(Beginning of RECORDS SUPPLIED)

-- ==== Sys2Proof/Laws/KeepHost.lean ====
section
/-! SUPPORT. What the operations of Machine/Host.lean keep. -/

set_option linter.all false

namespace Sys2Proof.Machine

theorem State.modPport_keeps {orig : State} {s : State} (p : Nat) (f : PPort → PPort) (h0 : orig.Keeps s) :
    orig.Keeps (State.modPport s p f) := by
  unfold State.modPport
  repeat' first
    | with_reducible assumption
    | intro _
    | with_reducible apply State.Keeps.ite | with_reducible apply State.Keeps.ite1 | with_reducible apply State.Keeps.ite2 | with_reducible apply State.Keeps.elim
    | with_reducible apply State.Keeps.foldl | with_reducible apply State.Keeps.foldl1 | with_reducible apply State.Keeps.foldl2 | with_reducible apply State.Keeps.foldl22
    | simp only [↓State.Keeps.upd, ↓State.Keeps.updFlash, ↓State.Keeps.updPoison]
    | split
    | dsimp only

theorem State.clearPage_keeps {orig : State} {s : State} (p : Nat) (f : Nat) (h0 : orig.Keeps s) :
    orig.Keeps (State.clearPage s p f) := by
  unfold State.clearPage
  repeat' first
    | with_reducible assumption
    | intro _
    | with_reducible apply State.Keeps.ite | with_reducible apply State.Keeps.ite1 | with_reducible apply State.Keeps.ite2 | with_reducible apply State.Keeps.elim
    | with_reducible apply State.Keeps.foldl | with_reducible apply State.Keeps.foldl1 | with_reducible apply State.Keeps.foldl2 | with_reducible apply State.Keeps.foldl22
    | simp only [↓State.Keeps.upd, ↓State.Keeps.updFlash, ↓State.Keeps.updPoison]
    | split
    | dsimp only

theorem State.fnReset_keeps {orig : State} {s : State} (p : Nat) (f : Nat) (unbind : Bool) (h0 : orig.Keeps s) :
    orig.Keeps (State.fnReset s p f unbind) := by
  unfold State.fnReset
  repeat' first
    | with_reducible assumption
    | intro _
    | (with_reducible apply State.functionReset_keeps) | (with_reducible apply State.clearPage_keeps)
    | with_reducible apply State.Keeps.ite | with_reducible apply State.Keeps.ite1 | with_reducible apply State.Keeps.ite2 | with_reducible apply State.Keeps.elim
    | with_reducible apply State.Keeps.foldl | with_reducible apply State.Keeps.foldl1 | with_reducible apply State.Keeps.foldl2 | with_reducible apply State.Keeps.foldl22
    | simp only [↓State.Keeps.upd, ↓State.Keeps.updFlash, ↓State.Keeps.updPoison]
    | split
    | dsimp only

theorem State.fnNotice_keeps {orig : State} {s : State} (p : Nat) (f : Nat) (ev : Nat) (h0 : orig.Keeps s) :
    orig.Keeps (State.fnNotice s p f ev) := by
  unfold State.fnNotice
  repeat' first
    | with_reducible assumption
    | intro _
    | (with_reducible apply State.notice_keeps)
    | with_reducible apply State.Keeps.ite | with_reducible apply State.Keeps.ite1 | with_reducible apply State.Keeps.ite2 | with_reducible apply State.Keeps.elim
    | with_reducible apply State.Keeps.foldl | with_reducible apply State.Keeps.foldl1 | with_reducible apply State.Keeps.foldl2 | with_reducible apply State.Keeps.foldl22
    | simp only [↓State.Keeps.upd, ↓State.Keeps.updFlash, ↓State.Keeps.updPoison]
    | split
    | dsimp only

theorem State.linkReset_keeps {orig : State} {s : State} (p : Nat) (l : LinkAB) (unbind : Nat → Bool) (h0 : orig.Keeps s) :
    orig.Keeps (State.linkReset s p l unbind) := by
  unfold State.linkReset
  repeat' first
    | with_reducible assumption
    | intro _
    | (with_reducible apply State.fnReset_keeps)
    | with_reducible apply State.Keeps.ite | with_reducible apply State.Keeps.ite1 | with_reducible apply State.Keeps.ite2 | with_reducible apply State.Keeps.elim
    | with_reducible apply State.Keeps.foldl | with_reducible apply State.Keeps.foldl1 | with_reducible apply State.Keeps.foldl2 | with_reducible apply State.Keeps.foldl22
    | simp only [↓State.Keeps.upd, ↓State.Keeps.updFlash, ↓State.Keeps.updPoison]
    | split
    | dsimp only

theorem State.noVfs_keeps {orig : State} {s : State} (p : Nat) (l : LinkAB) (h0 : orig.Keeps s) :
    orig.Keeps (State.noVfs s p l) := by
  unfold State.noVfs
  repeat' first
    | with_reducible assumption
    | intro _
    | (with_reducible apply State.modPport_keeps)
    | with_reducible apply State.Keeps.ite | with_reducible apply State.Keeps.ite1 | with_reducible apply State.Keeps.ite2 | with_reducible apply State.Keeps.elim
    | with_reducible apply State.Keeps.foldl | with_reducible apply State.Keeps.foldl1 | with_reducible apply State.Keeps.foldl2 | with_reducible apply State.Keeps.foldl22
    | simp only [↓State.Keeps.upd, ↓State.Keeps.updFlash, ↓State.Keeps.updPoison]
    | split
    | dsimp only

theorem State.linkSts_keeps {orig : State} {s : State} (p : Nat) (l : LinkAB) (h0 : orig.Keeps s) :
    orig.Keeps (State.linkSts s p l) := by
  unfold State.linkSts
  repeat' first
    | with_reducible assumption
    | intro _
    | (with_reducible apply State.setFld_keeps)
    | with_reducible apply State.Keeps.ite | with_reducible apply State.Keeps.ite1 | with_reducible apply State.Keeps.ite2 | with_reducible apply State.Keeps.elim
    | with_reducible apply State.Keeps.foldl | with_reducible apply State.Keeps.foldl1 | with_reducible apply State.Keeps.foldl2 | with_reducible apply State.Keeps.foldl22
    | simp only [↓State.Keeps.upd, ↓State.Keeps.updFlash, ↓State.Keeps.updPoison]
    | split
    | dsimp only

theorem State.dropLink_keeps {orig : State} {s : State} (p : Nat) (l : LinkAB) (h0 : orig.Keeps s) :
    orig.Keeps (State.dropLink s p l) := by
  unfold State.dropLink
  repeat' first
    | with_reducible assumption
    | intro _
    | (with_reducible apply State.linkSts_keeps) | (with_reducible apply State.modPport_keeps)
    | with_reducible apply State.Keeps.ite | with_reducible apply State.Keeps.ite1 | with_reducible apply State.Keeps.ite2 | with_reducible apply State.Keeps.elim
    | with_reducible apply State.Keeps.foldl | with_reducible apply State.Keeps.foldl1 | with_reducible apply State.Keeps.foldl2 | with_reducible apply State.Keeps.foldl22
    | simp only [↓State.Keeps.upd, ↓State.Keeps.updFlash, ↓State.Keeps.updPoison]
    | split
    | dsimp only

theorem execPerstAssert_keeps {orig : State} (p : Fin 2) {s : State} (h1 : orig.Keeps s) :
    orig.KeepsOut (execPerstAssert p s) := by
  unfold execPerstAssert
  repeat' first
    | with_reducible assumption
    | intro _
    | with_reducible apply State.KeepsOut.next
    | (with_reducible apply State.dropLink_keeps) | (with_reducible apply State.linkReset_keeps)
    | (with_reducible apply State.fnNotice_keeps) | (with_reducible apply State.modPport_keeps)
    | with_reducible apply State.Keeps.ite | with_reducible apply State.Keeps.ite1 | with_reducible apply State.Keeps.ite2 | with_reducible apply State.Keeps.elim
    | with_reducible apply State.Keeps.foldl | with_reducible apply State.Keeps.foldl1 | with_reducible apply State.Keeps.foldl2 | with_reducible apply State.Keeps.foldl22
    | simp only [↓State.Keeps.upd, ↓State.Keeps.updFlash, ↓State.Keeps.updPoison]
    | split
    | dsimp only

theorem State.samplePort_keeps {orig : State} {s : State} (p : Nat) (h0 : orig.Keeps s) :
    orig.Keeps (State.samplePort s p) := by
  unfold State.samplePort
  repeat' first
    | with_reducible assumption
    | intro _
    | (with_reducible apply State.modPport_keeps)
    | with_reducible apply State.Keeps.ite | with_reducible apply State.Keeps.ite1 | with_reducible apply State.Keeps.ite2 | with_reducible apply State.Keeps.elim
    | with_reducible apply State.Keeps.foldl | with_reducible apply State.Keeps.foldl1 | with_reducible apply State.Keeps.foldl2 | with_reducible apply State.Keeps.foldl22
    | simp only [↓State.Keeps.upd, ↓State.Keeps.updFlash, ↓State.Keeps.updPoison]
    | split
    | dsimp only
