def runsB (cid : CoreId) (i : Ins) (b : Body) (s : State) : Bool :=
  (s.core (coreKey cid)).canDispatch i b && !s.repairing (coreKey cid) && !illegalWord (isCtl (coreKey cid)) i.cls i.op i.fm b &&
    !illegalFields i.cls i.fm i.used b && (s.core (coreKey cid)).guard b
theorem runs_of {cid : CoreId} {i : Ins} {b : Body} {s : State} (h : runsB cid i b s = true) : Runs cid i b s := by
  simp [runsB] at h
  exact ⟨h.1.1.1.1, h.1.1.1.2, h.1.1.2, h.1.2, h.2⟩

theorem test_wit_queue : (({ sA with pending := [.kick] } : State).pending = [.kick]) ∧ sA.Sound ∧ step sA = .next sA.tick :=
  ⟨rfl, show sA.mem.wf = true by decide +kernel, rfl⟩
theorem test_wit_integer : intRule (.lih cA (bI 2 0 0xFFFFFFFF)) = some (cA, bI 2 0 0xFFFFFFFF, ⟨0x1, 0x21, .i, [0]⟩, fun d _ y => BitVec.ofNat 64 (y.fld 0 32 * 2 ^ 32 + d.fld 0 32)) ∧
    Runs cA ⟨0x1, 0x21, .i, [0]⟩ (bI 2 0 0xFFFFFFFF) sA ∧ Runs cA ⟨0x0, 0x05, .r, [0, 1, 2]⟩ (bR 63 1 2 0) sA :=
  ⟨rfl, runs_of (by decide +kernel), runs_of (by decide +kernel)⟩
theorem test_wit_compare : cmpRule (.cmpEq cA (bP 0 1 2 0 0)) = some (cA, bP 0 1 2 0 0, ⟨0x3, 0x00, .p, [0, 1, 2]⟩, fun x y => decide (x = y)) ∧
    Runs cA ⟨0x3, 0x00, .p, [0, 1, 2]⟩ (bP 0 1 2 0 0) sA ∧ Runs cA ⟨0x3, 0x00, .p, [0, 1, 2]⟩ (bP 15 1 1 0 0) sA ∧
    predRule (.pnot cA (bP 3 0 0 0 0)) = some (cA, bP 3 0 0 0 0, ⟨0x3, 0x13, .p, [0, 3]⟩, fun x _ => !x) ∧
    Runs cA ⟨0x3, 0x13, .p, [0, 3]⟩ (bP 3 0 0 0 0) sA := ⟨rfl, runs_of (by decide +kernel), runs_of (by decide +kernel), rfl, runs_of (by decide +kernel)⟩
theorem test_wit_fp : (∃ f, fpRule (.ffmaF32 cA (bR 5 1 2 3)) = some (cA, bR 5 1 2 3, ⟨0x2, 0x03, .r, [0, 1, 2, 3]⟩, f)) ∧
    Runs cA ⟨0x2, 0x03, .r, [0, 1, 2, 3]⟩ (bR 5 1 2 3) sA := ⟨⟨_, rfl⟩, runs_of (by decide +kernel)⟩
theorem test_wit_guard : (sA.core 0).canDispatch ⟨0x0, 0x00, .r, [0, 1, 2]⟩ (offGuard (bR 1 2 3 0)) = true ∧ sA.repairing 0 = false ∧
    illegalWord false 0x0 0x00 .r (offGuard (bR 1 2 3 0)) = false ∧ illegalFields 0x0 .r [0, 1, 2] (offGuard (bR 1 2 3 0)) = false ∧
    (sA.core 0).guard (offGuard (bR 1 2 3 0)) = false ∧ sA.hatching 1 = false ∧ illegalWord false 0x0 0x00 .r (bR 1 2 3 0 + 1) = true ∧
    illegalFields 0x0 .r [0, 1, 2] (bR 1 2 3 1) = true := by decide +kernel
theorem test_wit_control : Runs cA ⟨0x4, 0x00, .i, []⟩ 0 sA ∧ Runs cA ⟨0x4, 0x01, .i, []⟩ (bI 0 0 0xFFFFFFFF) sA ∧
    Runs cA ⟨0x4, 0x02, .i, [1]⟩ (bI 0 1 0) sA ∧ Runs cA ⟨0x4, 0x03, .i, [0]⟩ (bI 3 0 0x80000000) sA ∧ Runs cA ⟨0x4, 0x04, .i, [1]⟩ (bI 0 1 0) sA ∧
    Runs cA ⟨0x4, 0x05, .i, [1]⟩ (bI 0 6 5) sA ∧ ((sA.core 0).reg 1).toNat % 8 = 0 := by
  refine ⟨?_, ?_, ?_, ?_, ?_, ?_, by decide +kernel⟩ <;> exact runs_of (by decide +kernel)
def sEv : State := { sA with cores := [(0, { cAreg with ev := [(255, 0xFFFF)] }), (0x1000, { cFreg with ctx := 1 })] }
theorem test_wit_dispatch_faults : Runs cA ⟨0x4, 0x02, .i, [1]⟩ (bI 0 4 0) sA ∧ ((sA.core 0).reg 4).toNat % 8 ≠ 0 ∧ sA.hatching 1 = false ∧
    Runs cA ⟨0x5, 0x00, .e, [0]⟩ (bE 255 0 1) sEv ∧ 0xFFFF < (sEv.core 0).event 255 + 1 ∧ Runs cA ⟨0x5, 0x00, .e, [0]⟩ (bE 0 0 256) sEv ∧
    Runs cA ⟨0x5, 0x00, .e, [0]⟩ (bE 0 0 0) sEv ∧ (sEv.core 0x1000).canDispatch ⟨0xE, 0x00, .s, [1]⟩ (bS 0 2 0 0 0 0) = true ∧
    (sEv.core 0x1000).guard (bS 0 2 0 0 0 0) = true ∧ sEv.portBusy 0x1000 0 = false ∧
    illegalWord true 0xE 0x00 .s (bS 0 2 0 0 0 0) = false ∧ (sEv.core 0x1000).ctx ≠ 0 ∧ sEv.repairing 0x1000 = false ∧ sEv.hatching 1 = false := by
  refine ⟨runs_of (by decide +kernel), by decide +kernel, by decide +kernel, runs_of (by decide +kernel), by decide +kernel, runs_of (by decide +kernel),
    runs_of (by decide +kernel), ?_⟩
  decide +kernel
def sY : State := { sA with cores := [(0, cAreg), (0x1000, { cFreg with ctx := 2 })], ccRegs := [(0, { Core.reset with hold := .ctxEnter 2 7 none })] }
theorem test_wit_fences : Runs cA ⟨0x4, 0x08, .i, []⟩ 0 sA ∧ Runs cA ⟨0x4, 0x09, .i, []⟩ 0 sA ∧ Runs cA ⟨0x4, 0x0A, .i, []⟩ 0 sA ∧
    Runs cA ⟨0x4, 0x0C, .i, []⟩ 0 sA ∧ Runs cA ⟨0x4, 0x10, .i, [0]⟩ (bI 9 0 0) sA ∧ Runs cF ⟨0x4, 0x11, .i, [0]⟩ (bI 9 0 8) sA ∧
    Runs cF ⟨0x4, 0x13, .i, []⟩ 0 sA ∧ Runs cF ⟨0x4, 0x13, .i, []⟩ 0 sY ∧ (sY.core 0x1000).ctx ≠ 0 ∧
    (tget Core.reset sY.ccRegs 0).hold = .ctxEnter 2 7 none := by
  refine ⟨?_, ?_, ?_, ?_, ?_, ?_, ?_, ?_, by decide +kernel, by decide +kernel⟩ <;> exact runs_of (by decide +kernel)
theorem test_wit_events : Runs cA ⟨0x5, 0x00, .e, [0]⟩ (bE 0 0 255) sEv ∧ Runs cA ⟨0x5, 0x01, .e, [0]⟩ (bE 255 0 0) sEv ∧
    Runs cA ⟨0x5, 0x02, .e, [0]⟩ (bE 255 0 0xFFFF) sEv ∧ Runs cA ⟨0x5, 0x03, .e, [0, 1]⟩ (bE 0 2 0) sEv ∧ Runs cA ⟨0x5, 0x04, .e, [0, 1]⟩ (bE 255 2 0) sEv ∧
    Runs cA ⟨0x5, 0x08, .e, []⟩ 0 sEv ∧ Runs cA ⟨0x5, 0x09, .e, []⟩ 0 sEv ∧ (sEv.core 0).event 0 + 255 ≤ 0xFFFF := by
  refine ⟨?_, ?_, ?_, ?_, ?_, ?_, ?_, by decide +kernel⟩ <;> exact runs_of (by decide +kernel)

(End of RECORDS SUPPLIED)

When you reach the line with "illegalFields 0x0 .r [0, 1, 2] (bR" in the records above, start writing out lines exactly, and stop once the line with "refine ⟨?_, ?_, ?_, ?_, ?_, ?_, by" has been written; include nothing else.

◆ **EXERCISE SOLUTION**:
    illegalFields 0x0 .r [0, 1, 2] (bR 1 2 3 1) = true := by decide +kernel
theorem test_wit_control : Runs cA ⟨0x4, 0x00, .i, []⟩ 0 sA ∧ Runs cA ⟨0x4, 0x01, .i, []⟩ (bI 0 0 0xFFFFFFFF) sA ∧
    Runs cA ⟨0x4, 0x02, .i, [1]⟩ (bI 0 1 0) sA ∧ Runs cA ⟨0x4, 0x03, .i, [0]⟩ (bI 3 0 0x80000000) sA ∧ Runs cA ⟨0x4, 0x04, .i, [1]⟩ (bI 0 1 0) sA ∧
    Runs cA ⟨0x4, 0x05, .i, [1]⟩ (bI 0 6 5) sA ∧ ((sA.core 0).reg 1).toNat % 8 = 0 := by
  refine ⟨?_, ?_, ?_, ?_, ?_, ?_, by decide +kernel⟩ <;> exact runs_of (by decide +kernel)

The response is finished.